Выбранные места из переписки с друзьями (Гоголь)/I

Материал из Викитеки — свободной библиотеки
Перейти к навигации Перейти к поиску

Выбранные места из переписки с друзьями — I. Завещание
автор Николай Васильевич Гоголь (1809—1852)



I. Завещание[1]

Находясь в полном присутствии памяти и здравого рассудка, излагаю здесь мою последнюю волю.

I. Завещаю тела моего не погребать до тех пор, пока не покажутся явные признаки разложения. Упоминаю об этом потому, что уже во время самой болезни находили на меня минуты жизненного онемения, сердце и пульс переставали биться… Будучи в жизни своей свидетелем многих печальных событий от нашей неразумной торопливости во всех делах, даже и в таком, как погребение, я возвещаю это здесь в самом начале моего завещания, в надежде, что, может быть, посмертный голос мой напомнит вообще об осмотрительности. Предать же тело мое земле, не разбирая места, где лежать ему, ничего не связывать с оставшимся прахом; стыдно тому, кто привлечется каким-нибудь вниманием к гниющей персти, которая уже не моя: он поклонится червям, ее грызущим; прошу лучше помолиться покрепче о душе моей, а вместо всяких погребальных почестей угостить от меня простым обедом нескольких не имущих насущного хлеба.

II. Завещаю не ставить надо мною никакого памятника и не помышлять о таком пустяке, христианина недостойном. Кому же из близких моих я был действительно дорог, тот воздвигнет мне памятник иначе: воздвигнет он его в самом себе своей неколебимой твердостью в жизненном деле, бодреньем и освеженьем всех вокруг себя. Кто после моей смерти вырастет выше духом, нежели как был при жизни моей, тот покажет, что он, точно, любил меня и был мне другом, и сим только воздвигнет мне памятник. Потому что и я, как ни был сам по себе слаб и ничтожен, всегда ободрял друзей моих, и никто из тех, кто сходился поближе со мной в последнее время, никто из них, в минуты своей тоски и печали, не видал на мне унылого вида, хотя и тяжки бывали мои собственные минуты, и тосковал я не меньше других — пускай же об этом вспомнит всяк из них после моей смерти, сообразя все слова, мной ему сказанные, и перечтя все письма, к нему писанные за год перед сим.

III. Завещаю вообще никому не оплакивать меня, и грех себе возьмет на душу тот, кто станет почитать смерть мою какой-нибудь значительной или всеобщей утратой.
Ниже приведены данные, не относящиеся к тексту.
-- ==== Sys2Proof/Machine/Crypto.lean ====
section
/-! DEFINITION. The cryptography that the manual names by its standards (R12): AES with keys of 128 and 256 bits (FIPS 197),
AES-CMAC (NIST SP 800-38B), AES key unwrap (NIST SP 800-38F KW), SHA-256 (FIPS 180-4), and the verification of ECDSA on
P-256 (FIPS 186-5). Byte strings run first byte first; a bit vector holds its first byte in bits [7:0] (R99). -/

namespace Sys2Proof.Machine

/-- The n bytes of a value, least significant first (R99). -/
def bytesOf (n : Nat) (v : Nat) : List Byte := (List.range n).map fun i => BitVec.ofNat 8 (v / 2 ^ (8 * i))

/-- The value of a byte string, its first byte least significant. -/
def leNat (l : List Nat) : Nat := l.foldr (fun b a => b + 256 * a) 0

/-- The value of a byte string, its first byte most significant. -/
def beNat (l : List Nat) : Nat := l.foldl (fun a b => 256 * a + b) 0

/-- n bytes of a value, most significant first. -/
def beBytes (n v : Nat) : List Nat := (List.range n).map fun i => v / 256 ^ (n - 1 - i) % 256

def xorBytes (a b : List Nat) : List Nat := List.zipWith (· ^^^ ·) a b

/-! ### AES (FIPS 197) -/

/-- The S-box, 32 entries a row, entry 32r + i in byte i of row r. -/
def sboxRow (i : Nat) : Nat :=
  match i with
  | 0 => 0xC072A49CAFA2D4ADF04759FA7DC982CA76ABD7FE2B670130C56F6BF27B777C63
  | 1 => 0x75B227EBE28012079A059618C323C7041531D871F1E5A534CCF73F362693FDB7
  | 2 => 0xCF584C4A39BECB6A5BB1FC20ED00D153842FE329B3D63B52A05A6E1B1A2C8309
  | 3 => 0xD2F3FF1021DAB6BCF5389D928F40A351A89F3C507F02F94585334D43FBAAEFD0
  | 4 => 0xDB0B5EDE14B8EE4688902A22DC4F816073195D643D7EA7C41744975FEC130CCD
  | 5 => 0x08AE7A65EAF4566CA94ED58D6D37C8E779E4959162ACD3C25C2406490A3A32E0
  | 6 => 0x9E1DC186B95735610EF6034866B53E708A8BBD4B1F74DDE8C6B4A61C2E2578BA
  | _ => 0x16BB54B00F2D99416842E6BF0D89A18CDF2855CEE9871E9B948ED9691198F8E1

/-- The inverse S-box, laid out alike. -/
def invSboxRow (i : Nat) : Nat :=
  match i with
  | 0 => 0xCBE9DEC444438E3487FF2F9B8239E37CFBD7F3819EA340BF38A53630D56A0952
  | 1 => 0x25D18B6D49A25B76B224D92866A12E084EC3FA420B954CEE3D23C2A632947B54
  | 2 => 0x849D8DA75746155EDAB9EDFD5048706C92B6655DCC5CA4D41698688664F6F872
  | 3 => 0x6B8A130103BDAFC1020F3FCA8F1E2CD00645B3B80558E4F70AD3BC8C00ABD890
  | 4 => 0x6EDF751CE837F9E28535ADE72274AC9673E6B4F0CECFF297EADC674F4111913A
  | 5 => 0xF45ACD78FEC0DB9A2079D2C64B3E56FC1BBE18AA0E62B76F89C5291D711AF147
  | 6 => 0xEF9CC9939F7AE52D0D4AB519A97F51605FEC8027591012B131C7078833A8DD1F
  | _ => 0x7D0C2155631469E126D677BA7E042B17619953833CBBEBC8B0F52AAE4D3BE0A0

def sbox (b : Nat) : Nat := sboxRow (b / 32) / 2 ^ (8 * (b % 32)) % 256
def invSbox (b : Nat) : Nat := invSboxRow (b / 32) / 2 ^ (8 * (b % 32)) % 256

/-- Multiplication by x in GF(2^8). -/
def xtime (a : Nat) : Nat := if a < 128 then 2 * a else (2 * a) ^^^ 0x11B

/-- Multiplication in GF(2^8) by a constant below 16. -/
def gfMul (k a : Nat) : Nat :=
  (if k % 2 = 1 then a else 0) ^^^ (if k / 2 % 2 = 1 then xtime a else 0) ^^^
  (if k / 4 % 2 = 1 then xtime (xtime a) else 0) ^^^ (if k / 8 % 2 = 1 then xtime (xtime (xtime a)) else 0)

/-- The words of the key schedule, newest first: `n` more from word i on, for a key of nk words. -/
def keySchedule (nk : Nat) : Nat → Nat → List (List Nat) → List (List Nat)
  | 0, _, ws => ws
  | n + 1, i, ws =>
    let t := ws.headD []
    let u :=
      if i % nk = 0 then
        xorBytes ((List.append (t.drop 1) (t.take 1)).map sbox)
          [(List.range (i / nk - 1)).foldl (fun a _ => xtime a) 1, 0, 0, 0]
      else if nk = 8 ∧ i % 8 = 4 then t.map sbox
      else t
    keySchedule nk n (i + 1) (xorBytes (ws.getD (nk - 1) []) u :: ws)

/-- The round keys of a key of 16 or 32 bytes, in order. -/
def roundKeys (key : List Nat) : List (List Nat) :=
  let nk := key.length / 4
  let own : List (List Nat) := ((List.range nk).map fun i => (key.drop (4 * i)).take 4).reverse
  let ws := (keySchedule nk (3 * nk + 28) nk own).reverse
  (List.range (nk + 7)).map fun r => ((ws.drop (4 * r)).take 4).flatten

/-- Row r of the state moves by r columns to the left. -/
def shiftRows (l : List Nat) : List Nat := (List.range 16).map fun i => l.getD ((i + 4 * (i % 4)) % 16) 0
def invShiftRows (l : List Nat) : List Nat := (List.range 16).map fun i => l.getD ((i + 12 * (i % 4)) % 16) 0

/-- Each column times the circulant matrix of four constants. -/
def mixWith (m : List Nat) (l : List Nat) : List Nat :=
  (List.range 16).map fun i => (List.range 4).foldl
    (fun a k => a ^^^ gfMul (m.getD k 0) (l.getD (4 * (i / 4) + (i + k) % 4) 0)) 0
def mixColumns : List Nat → List Nat := mixWith [2, 3, 1, 1]
def invMixColumns : List Nat → List Nat := mixWith [14, 11, 13, 9]

/-- The rounds of the cipher under the round keys left; the last one mixes no columns. -/
def aesRounds : List (List Nat) → List Nat → List Nat
  | [], l => l
  | [k], l => xorBytes (shiftRows (l.map sbox)) k
  | k :: k' :: ks, l => aesRounds (k' :: ks) (xorBytes (mixColumns (shiftRows (l.map sbox))) k)

/-- AES of a block of 16 bytes. -/
def aesBytes (key block : List Nat) : List Nat :=
  match roundKeys key with
  | [] => block
  | k :: ks => aesRounds ks (xorBytes block k)

/-- The rounds of the inverse cipher under the round keys left, the last round key first. -/
def invRounds : List (List Nat) → List Nat → List Nat
  | [], l => l
  | [k], l => xorBytes ((invShiftRows l).map invSbox) k
  | k :: k' :: ks, l => invRounds (k' :: ks) (invMixColumns (xorBytes ((invShiftRows l).map invSbox) k))

/-- The inverse cipher. -/
def aesInvBytes (key block : List Nat) : List Nat :=
  match (roundKeys key).reverse with
  | [] => block
  | k :: ks => invRounds ks (xorBytes block k)

/-- AES under a key of 16 or 32 bytes (R12, R127). -/
def aes (key : List Byte) (block : BitVec 128) : BitVec 128 :=
  BitVec.ofNat 128 (leNat (aesBytes (key.map (·.toNat)) ((bytesOf 16 block.toNat).map (·.toNat))))

/-! ### CMAC (NIST SP 800-38B) -/

/-- Doubling of a subkey. -/
def cmacDouble (l : List Nat) : List Nat :=
  let v := beNat l
  beBytes 16 (if v < 2 ^ 127 then 2 * v else (2 * v % 2 ^ 128) ^^^ 0x87)

/-- The chain over `n` blocks of a message whose last one is masked already. -/
def cmacChain (key : List Nat) : Nat → List Nat → List Nat → List Nat
  | 0, x, _ => x
  | n + 1, x, m => cmacChain key n (aesBytes key (xorBytes x (m.take 16))) (m.drop 16)

/-- AES-CMAC of bytes. -/
def cmacBytes (key msg : List Nat) : List Nat :=
  let k1 := cmacDouble (aesBytes key (List.replicate 16 0))
  let n := max 1 ((msg.length + 15) / 16)
  let front := msg.take (16 * (n - 1))
  let last := msg.drop (16 * (n - 1))
  let tail :=
    if last.length = 16 then xorBytes last k1
    else xorBytes (List.append last (0x80 :: List.replicate (15 - last.length) 0)) (cmacDouble k1)
  cmacChain key n (List.replicate 16 0) (List.append front tail)

/-- AES-CMAC under a key of 16 or 32 bytes (R128, R301, R307), its first byte in bits [7:0]. -/
def cmac (key msg : List Byte) : BitVec 128 :=
  BitVec.ofNat 128 (leNat (cmacBytes (key.map (·.toNat)) (msg.map (·.toNat))))

/-! ### Key unwrap (NIST SP 800-38F, KW) -/

/-- Step t of the unwrapping of n half-blocks: A and the half-blocks R. -/
def unwrapStep (kek : List Nat) (n t : Nat) (x : List Nat × List (List Nat)) : List Nat × List (List Nat) :=
  let i := (t - 1) % n
  let b := aesInvBytes kek (List.append (xorBytes x.1 (beBytes 8 t)) (x.2.getD i []))
  (b.take 8, x.2.set i (b.drop 8))

/-- The key in 40 bytes of key wrap under the fused key-encryption key, none when the integrity check fails (R361, R363). -/
def unwrap (ws : List Word) : Option (BitVec 256) :=
  let l := (ws.take 5).flatMap fun w => (bytesOf 8 w.toNat).map (·.toNat)
  let kek := (bytesOf 32 Config.kek.toNat).map (·.toNat)
  let own : List (List Nat) := (List.range 4).map fun i => (l.drop (8 + 8 * i)).take 8
  let r := (List.range 24).foldl (fun x j => unwrapStep kek 4 (24 - j) x) (l.take 8, own)
  if r.1 = List.replicate 8 0xA6 then some (BitVec.ofNat 256 (leNat r.2.flatten)) else none

/-! ### SHA-256 (FIPS 180-4) -/

def shaK : List Nat :=
  [0x428A2F98, 0x71374491, 0xB5C0FBCF, 0xE9B5DBA5, 0x3956C25B, 0x59F111F1, 0x923F82A4, 0xAB1C5ED5] ++
  [0xD807AA98, 0x12835B01, 0x243185BE, 0x550C7DC3, 0x72BE5D74, 0x80DEB1FE, 0x9BDC06A7, 0xC19BF174] ++
  [0xE49B69C1, 0xEFBE4786, 0x0FC19DC6, 0x240CA1CC, 0x2DE92C6F, 0x4A7484AA, 0x5CB0A9DC, 0x76F988DA] ++
  [0x983E5152, 0xA831C66D, 0xB00327C8, 0xBF597FC7, 0xC6E00BF3, 0xD5A79147, 0x06CA6351, 0x14292967] ++
  [0x27B70A85, 0x2E1B2138, 0x4D2C6DFC, 0x53380D13, 0x650A7354, 0x766A0ABB, 0x81C2C92E, 0x92722C85] ++
  [0xA2BFE8A1, 0xA81A664B, 0xC24B8B70, 0xC76C51A3, 0xD192E819, 0xD6990624, 0xF40E3585, 0x106AA070] ++
  [0x19A4C116, 0x1E376C08, 0x2748774C, 0x34B0BCB5, 0x391C0CB3, 0x4ED8AA4A, 0x5B9CCA4F, 0x682E6FF3] ++
  [0x748F82EE, 0x78A5636F, 0x84C87814, 0x8CC70208, 0x90BEFFFA, 0xA4506CEB, 0xBEF9A3F7, 0xC67178F2]

def shaInit : List Nat := [0x6A09E667, 0xBB67AE85, 0x3C6EF372, 0xA54FF53A, 0x510E527F, 0x9B05688C, 0x1F83D9AB, 0x5BE0CD19]

/-- Rotation of a 32-bit word to the right. -/
def rotr (n x : Nat) : Nat := x / 2 ^ n + x % 2 ^ n * 2 ^ (32 - n)

/-- The message schedule, newest word first: `n` more words. -/
def shaSchedule : Nat → List Nat → List Nat
  | 0, ws => ws
  | n + 1, ws =>
    let w (i : Nat) : Nat := ws.getD (i - 1) 0
    let s0 := rotr 7 (w 15) ^^^ rotr 18 (w 15) ^^^ (w 15 / 2 ^ 3)
    let s1 := rotr 17 (w 2) ^^^ rotr 19 (w 2) ^^^ (w 2 / 2 ^ 10)
    shaSchedule n ((w 16 + s0 + w 7 + s1) % 2 ^ 32 :: ws)

/-- One round on the working variables a to h. -/
def shaRound (v : List Nat) (kw : Nat) : List Nat :=
  let x (i : Nat) : Nat := v.getD i 0
  let s1 := rotr 6 (x 4) ^^^ rotr 11 (x 4) ^^^ rotr 25 (x 4)
  let ch := (x 4 &&& x 5) ^^^ ((2 ^ 32 - 1 - x 4) &&& x 6)
  let t1 := x 7 + s1 + ch + kw
  let s0 := rotr 2 (x 0) ^^^ rotr 13 (x 0) ^^^ rotr 22 (x 0)
  let maj := (x 0 &&& x 1) ^^^ (x 0 &&& x 2) ^^^ (x 1 &&& x 2)
  [(t1 + s0 + maj) % 2 ^ 32, x 0, x 1, x 2, (x 3 + t1) % 2 ^ 32, x 4, x 5, x 6]

/-- The hash value after `n` blocks of 64 bytes. -/
def shaBlocks : Nat → List Nat → List Nat → List Nat
  | 0, h, _ => h
  | n + 1, h, m =>
    let own : List Nat := ((List.range 16).map fun i => beNat ((m.drop (4 * i)).take 4)).reverse
    let ws := (shaSchedule 48 own).reverse
    let v := (List.zipWith (· + ·) shaK ws).foldl shaRound h
    shaBlocks n ((List.zipWith (· + ·) h v).map (· % 2 ^ 32)) (m.drop 64)

/-- SHA-256 of bytes, as the number whose most significant byte is sent first. -/
def sha256 (m : List Nat) : Nat :=
  let n := m.length
  let pad : List Nat := 0x80 :: List.append (List.replicate ((119 - n % 64) % 64) 0) (beBytes 8 (8 * n))
  (shaBlocks ((n + 72) / 64) shaInit (List.append m pad)).foldl (fun a w => a * 2 ^ 32 + w) 0

/-- The bytes of words, least significant byte of each first. -/
def wordBytes (ws : List Word) : List Nat := ws.flatMap fun w => (bytesOf 8 w.toNat).map (·.toNat)

/-- SHA-256 of the key words Qx ‖ Qy is the fused key hash (R363). -/
def keyHashOk (key : List Word) : Bool := decide (sha256 (wordBytes key) = Config.keyHash.toNat)

/-! ### ECDSA on P-256 (FIPS 186-5) -/

def p256 : Nat := 2 ^ 256 - 2 ^ 224 + 2 ^ 192 + 2 ^ 96 - 1
def p256n : Nat := 0xFFFFFFFF00000000FFFFFFFFFFFFFFFFBCE6FAADA7179E84F3B9CAC2FC632551
def p256b : Nat := 0x5AC635D8AA3A93E7B3EBBD55769886BC651D06B0CC53B0F63BCE3C3E27D2604B
def p256g : Nat × Nat :=
  (0x6B17D1F2E12C4247F8BCE6E563A440F277037D812DEB33A0F4A13945D898C296,
   0x4FE342E2FE1A7F9B8EE7EB4A7C0F9E162BCE33576B315ECECBB6406837BF51F5)

/-- b to the power e modulo m, over the `n` low bits of e. -/
def powMod (m b : Nat) : Nat → Nat → Nat
  | 0, _ => 1 % m
  | n + 1, e => let h := powMod m b n (e / 2); h * h * (if e % 2 = 1 then b else 1) % m

/-- The inverse modulo a prime. -/
def invMod (m a : Nat) : Nat := powMod m (a % m) 256 (m - 2)

/-- Addition of points of the curve; none is the point at infinity. -/
def ecAdd : Option (Nat × Nat) → Option (Nat × Nat) → Option (Nat × Nat)
  | none, b => b
  | a, none => a
  | some (x1, y1), some (x2, y2) =>
    if x1 = x2 ∧ (y1 + y2) % p256 = 0 then none
    else
      let l :=
        if x1 = x2 then (3 * x1 * x1 + (p256 - 3)) * invMod p256 (2 * y1) % p256
        else (y2 + (p256 - y1)) * invMod p256 (x2 + (p256 - x1)) % p256
      let x3 := (l * l + (p256 - x1) + (p256 - x2)) % p256
      some (x3, (l * (x1 + (p256 - x3)) + (p256 - y1)) % p256)

/-- k times a point, over the `n` low bits of k. -/
def ecMul (a : Option (Nat × Nat)) : Nat → Nat → Option (Nat × Nat)
  | 0, _ => none
  | n + 1, k => let h := ecMul a n (k / 2); let d := ecAdd h h; if k % 2 = 1 then ecAdd d a else d

/-- A public key: a point of the curve, its coordinates in range. -/
def onCurve (q : Nat × Nat) : Bool :=
  decide (q.1 < p256) && decide (q.2 < p256) &&
  decide (q.2 * q.2 % p256 = (q.1 * q.1 * q.1 + (p256 - 3) * q.1 + p256b) % p256)

/-- The signature (r, s) of a digest under a public key verifies. -/
def ecdsaOk (digest : Nat) (q rs : Nat × Nat) : Bool :=
  onCurve q && decide (1 ≤ rs.1) && decide (rs.1 < p256n) && decide (1 ≤ rs.2) && decide (rs.2 < p256n) &&
  (let w := invMod p256n rs.2
   match ecAdd (ecMul (some p256g) 256 (digest * w % p256n)) (ecMul (some q) 256 (rs.1 * w % p256n)) with
   | none => false
   | some (x, _) => decide (x % p256n = rs.1))

/-- Two big-endian numbers of 32 bytes each, first byte in bits [7:0] of the first word (R361). -/
def twoNumbers (ws : List Word) : Nat × Nat := (beNat ((wordBytes ws).take 32), beNat (((wordBytes ws).drop 32).take 32))

/-- ECDSA P-256 over the SHA-256 of the image's signed words, with the key and the signature (R363). -/
def signatureOk (signed key sig : List Word) : Bool :=
  ecdsaOk (sha256 (wordBytes signed)) (twoNumbers key) (twoNumbers sig)

end Sys2Proof.Machine
end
Если бы даже и удалось мне сделать что-нибудь полезного и начинал бы я уже исполнять свой долг действительно так, как следует, и смерть унесла бы меня при начале дела, замышленного не на удовольствие некоторым, но надобного всем, — то и тогда не следует предаваться бесплодному сокрушению. Если бы даже вместо меня умер в России муж, действительно ей нужный в теперешних ее обстоятельствах, то и оттого не следует приходить в уныние никому из живущих, хотя и справедливо то, что если рановременно похищаются люди всем нужные, то это знак гнева небесного, отъемлющего сим орудия и средства, которые помогли бы иным подвигнуться ближе к цели, нас зовущей. Не унынью должны мы предаваться при всякой внезапной утрате, но оглянуться строго на самих себя, помышляя уже не о черноте других и не о черноте всего мира, но о своей собственной черноте. Страшна душевная чернота, и зачем это видится только тогда, когда неумолимая смерть уже стоит перед глазами!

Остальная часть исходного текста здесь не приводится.